▶ **WHAT YOU NEED TO DO**
Once you find the line with "b + 64 / w - 1" in the data that follows, repeat it and every line after it exactly, through the line with "if qmmB g.w i ≥ 256 then 10".

Extracted data entries:
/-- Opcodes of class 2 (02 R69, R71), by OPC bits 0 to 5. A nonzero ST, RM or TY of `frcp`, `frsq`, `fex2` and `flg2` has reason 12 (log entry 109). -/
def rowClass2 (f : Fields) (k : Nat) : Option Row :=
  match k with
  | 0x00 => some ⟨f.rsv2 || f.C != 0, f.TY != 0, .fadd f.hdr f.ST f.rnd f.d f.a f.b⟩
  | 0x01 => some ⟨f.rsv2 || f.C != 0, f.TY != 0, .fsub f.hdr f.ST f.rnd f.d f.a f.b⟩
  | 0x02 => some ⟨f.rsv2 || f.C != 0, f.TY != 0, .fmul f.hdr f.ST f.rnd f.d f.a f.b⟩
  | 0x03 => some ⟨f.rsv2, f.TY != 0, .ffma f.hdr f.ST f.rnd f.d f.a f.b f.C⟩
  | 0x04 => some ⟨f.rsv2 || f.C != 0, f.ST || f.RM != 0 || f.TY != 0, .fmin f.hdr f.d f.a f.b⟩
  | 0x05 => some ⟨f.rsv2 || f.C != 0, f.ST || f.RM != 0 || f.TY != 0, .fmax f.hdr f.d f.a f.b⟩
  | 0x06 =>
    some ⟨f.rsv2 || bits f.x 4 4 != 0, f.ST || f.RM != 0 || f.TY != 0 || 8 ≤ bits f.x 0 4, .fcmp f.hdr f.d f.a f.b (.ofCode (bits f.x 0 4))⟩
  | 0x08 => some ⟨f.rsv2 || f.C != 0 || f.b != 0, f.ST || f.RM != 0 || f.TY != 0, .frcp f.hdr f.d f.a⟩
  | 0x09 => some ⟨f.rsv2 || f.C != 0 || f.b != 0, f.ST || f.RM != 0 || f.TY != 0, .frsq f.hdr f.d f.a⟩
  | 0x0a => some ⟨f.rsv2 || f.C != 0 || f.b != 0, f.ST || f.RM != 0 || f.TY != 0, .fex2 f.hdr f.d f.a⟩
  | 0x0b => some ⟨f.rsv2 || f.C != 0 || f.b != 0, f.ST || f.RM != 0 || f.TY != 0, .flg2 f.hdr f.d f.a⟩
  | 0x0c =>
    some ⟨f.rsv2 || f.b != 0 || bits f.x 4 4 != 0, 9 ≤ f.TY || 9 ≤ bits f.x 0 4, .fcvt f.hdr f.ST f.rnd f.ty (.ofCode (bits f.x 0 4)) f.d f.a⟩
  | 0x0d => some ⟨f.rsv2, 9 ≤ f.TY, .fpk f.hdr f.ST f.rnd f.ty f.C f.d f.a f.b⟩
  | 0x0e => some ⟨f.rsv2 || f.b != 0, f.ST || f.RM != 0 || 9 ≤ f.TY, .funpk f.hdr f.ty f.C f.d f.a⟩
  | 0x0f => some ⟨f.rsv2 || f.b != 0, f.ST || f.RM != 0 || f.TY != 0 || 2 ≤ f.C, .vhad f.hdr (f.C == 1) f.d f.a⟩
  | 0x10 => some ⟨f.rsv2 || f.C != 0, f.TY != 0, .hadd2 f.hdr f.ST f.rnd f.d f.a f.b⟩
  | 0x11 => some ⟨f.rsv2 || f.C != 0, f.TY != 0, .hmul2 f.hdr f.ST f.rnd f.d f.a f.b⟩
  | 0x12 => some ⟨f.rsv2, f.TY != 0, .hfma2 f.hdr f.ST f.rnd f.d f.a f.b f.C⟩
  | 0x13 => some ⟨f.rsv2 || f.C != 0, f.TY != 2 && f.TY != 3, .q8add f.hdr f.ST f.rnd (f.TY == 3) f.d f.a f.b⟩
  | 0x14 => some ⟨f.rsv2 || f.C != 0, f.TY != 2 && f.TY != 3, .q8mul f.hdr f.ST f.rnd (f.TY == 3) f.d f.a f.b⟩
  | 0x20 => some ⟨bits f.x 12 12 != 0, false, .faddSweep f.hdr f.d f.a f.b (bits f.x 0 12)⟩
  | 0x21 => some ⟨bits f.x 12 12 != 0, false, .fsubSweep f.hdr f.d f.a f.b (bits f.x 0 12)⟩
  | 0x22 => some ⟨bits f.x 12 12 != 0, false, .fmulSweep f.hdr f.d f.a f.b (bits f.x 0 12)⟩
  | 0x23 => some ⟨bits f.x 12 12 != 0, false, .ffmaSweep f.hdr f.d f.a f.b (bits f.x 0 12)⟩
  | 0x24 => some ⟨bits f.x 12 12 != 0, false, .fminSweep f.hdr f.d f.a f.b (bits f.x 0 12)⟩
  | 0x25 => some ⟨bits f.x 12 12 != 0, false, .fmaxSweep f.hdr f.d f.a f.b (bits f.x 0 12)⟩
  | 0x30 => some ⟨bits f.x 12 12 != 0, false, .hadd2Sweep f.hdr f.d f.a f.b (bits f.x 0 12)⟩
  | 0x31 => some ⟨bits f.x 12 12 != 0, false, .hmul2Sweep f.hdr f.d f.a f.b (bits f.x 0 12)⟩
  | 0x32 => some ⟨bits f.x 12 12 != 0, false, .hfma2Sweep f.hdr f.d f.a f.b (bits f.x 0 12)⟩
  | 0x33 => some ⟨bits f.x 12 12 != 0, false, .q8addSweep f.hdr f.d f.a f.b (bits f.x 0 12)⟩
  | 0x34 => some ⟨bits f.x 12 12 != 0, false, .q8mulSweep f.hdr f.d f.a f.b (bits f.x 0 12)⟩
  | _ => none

---

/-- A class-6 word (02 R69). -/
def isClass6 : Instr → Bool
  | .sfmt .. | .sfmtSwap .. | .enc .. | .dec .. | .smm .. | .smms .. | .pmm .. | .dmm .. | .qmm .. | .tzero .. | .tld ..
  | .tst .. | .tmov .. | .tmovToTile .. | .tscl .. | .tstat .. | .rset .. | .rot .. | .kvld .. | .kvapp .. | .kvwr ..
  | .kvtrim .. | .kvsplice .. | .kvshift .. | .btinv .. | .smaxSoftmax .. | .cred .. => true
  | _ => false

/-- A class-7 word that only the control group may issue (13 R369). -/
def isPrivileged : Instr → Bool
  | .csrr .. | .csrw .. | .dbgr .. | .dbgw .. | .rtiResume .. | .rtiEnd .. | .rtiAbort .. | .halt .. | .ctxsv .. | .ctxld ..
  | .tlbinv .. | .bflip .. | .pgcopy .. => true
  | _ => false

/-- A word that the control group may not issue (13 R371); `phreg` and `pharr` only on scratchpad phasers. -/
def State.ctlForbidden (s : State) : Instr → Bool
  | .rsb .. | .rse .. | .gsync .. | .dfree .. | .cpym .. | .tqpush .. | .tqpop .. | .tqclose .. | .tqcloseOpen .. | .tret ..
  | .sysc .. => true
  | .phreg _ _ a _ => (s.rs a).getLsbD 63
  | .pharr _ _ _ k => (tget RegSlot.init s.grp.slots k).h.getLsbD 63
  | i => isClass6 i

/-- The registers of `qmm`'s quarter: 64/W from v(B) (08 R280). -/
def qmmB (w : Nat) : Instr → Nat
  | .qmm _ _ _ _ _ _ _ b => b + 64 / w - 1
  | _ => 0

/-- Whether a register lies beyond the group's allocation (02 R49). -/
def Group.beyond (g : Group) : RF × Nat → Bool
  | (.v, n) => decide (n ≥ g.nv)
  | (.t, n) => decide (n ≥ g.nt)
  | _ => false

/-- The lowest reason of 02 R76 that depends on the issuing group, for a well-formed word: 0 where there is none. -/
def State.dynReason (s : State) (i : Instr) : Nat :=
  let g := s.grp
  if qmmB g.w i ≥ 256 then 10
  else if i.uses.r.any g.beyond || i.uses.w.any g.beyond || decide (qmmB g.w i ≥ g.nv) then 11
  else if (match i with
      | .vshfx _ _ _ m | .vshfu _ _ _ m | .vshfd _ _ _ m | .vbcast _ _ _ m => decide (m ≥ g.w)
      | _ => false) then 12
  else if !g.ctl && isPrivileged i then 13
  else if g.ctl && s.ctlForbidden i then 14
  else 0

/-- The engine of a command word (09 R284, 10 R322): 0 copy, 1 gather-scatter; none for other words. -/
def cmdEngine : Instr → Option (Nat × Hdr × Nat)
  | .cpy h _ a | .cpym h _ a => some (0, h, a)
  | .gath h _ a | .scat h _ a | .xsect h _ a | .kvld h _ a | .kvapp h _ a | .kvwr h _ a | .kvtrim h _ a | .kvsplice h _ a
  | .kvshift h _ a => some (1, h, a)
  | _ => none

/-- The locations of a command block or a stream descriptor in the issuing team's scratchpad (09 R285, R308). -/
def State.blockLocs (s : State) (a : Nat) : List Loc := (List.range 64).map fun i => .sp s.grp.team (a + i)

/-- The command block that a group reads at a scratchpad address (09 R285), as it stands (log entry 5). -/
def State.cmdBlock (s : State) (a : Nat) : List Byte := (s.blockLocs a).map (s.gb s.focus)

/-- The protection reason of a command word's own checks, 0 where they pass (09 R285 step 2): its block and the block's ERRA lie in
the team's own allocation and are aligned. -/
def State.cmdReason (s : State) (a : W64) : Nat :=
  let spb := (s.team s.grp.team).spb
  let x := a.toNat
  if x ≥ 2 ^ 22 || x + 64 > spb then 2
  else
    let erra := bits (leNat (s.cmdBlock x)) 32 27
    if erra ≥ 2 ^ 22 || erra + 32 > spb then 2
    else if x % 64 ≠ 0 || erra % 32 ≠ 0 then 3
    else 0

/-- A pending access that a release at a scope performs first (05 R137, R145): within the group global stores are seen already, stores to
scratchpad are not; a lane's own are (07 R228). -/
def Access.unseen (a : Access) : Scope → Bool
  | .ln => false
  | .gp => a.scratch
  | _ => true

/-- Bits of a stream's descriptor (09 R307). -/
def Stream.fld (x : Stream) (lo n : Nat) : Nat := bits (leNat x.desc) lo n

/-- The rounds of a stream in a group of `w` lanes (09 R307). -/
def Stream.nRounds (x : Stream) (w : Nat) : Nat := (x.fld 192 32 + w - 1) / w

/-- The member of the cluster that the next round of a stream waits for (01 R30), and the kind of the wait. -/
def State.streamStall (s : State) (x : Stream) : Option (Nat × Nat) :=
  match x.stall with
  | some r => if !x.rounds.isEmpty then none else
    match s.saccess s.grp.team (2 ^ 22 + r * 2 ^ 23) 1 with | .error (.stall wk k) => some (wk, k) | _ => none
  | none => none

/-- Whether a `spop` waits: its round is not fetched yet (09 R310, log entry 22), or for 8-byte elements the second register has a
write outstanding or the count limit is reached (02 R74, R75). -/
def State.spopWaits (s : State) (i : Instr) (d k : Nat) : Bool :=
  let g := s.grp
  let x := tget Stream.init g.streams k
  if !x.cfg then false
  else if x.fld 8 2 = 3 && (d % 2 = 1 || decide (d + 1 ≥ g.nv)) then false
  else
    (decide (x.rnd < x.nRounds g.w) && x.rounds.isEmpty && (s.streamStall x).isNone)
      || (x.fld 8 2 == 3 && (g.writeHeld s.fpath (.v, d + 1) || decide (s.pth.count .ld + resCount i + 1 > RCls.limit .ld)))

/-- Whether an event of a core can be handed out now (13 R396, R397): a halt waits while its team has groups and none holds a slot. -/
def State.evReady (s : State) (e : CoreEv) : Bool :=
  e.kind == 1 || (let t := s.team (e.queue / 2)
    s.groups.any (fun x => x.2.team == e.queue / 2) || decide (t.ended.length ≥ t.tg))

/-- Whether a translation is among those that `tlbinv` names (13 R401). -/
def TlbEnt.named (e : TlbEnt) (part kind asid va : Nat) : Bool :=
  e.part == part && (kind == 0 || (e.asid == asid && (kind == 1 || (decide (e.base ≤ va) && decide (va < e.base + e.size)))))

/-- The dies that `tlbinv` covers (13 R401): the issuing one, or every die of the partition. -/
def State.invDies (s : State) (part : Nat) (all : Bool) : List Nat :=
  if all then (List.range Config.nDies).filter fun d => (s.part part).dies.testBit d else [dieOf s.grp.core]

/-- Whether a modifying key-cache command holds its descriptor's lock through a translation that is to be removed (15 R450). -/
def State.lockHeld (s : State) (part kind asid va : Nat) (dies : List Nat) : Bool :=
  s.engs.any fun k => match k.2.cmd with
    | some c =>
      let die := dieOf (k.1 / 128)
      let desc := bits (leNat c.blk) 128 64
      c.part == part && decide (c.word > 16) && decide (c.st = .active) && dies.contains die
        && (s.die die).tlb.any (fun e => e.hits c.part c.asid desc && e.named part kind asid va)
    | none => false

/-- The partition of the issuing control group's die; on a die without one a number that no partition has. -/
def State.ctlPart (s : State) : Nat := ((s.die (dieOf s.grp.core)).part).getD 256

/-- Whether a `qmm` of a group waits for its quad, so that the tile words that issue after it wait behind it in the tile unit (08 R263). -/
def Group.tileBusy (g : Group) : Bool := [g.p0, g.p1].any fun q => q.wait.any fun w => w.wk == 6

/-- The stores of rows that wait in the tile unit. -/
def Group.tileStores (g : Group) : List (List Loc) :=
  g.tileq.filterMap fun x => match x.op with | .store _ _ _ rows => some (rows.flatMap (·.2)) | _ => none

---

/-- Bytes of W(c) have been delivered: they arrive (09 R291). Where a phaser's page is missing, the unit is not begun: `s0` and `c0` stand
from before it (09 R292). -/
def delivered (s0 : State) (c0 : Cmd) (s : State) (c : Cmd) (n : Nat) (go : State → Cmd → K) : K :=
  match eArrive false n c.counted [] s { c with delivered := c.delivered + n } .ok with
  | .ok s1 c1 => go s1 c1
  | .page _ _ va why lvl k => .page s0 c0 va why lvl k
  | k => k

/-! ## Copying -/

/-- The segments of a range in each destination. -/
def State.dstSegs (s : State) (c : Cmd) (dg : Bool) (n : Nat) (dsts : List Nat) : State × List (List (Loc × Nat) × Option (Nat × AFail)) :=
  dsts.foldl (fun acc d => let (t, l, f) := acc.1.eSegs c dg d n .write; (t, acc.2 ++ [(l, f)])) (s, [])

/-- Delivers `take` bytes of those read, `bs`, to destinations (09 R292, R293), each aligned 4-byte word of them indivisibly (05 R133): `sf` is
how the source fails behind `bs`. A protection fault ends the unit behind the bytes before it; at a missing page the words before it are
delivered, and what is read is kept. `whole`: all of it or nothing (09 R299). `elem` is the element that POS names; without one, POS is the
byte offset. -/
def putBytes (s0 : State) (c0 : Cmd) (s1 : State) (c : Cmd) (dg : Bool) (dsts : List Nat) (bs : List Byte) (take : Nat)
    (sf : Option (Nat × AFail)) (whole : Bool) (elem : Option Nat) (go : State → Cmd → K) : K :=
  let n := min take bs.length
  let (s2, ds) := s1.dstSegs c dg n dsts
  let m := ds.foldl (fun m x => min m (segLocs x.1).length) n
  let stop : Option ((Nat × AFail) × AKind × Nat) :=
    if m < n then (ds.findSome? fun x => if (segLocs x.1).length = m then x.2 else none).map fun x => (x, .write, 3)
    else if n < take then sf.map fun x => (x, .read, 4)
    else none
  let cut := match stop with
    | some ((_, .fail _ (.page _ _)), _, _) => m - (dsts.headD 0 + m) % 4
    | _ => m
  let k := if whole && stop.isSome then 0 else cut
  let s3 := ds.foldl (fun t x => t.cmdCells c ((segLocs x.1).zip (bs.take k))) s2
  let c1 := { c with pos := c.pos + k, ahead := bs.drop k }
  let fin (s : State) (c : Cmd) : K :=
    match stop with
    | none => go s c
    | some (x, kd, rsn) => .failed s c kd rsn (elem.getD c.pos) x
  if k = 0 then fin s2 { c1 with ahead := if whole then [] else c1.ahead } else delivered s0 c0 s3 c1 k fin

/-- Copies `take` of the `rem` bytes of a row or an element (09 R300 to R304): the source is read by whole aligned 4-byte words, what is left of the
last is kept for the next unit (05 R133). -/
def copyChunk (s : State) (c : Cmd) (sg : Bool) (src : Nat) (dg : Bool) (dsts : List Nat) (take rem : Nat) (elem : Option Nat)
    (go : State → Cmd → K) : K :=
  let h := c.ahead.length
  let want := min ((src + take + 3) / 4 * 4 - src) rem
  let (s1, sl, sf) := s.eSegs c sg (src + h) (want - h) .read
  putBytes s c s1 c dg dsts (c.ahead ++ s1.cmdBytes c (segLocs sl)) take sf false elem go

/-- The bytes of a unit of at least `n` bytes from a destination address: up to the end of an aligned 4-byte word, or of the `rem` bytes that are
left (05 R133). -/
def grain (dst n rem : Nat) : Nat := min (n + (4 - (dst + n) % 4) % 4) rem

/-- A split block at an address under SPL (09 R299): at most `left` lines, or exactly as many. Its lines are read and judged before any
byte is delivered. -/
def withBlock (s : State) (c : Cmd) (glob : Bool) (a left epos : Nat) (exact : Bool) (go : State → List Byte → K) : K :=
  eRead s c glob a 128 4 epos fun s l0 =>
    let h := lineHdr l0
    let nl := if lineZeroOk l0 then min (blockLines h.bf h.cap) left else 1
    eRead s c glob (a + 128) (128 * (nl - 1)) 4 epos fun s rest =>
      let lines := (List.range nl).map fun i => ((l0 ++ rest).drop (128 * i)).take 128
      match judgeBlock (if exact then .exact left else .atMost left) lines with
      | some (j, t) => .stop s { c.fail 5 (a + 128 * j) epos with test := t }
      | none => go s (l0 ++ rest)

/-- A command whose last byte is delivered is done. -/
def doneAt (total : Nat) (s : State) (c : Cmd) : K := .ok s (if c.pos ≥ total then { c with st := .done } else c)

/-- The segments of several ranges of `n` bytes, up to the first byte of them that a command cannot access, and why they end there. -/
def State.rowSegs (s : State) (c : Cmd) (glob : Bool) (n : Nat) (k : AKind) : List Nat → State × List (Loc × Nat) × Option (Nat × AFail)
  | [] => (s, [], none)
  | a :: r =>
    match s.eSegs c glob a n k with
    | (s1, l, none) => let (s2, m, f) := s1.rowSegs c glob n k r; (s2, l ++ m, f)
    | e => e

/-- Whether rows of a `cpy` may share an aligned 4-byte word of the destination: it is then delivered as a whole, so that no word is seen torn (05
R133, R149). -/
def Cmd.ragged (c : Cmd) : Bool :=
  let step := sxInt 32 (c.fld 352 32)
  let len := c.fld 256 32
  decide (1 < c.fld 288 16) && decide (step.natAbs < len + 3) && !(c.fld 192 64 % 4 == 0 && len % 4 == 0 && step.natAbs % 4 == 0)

▶ **FINISHED TASK**
  | .qmm _ _ _ _ _ _ _ b => b + 64 / w - 1
  | _ => 0

/-- Whether a register lies beyond the group's allocation (02 R49). -/
def Group.beyond (g : Group) : RF × Nat → Bool
  | (.v, n) => decide (n ≥ g.nv)
  | (.t, n) => decide (n ≥ g.nt)
  | _ => false

/-- The lowest reason of 02 R76 that depends on the issuing group, for a well-formed word: 0 where there is none. -/
def State.dynReason (s : State) (i : Instr) : Nat :=
  let g := s.grp
  if qmmB g.w i ≥ 256 then 10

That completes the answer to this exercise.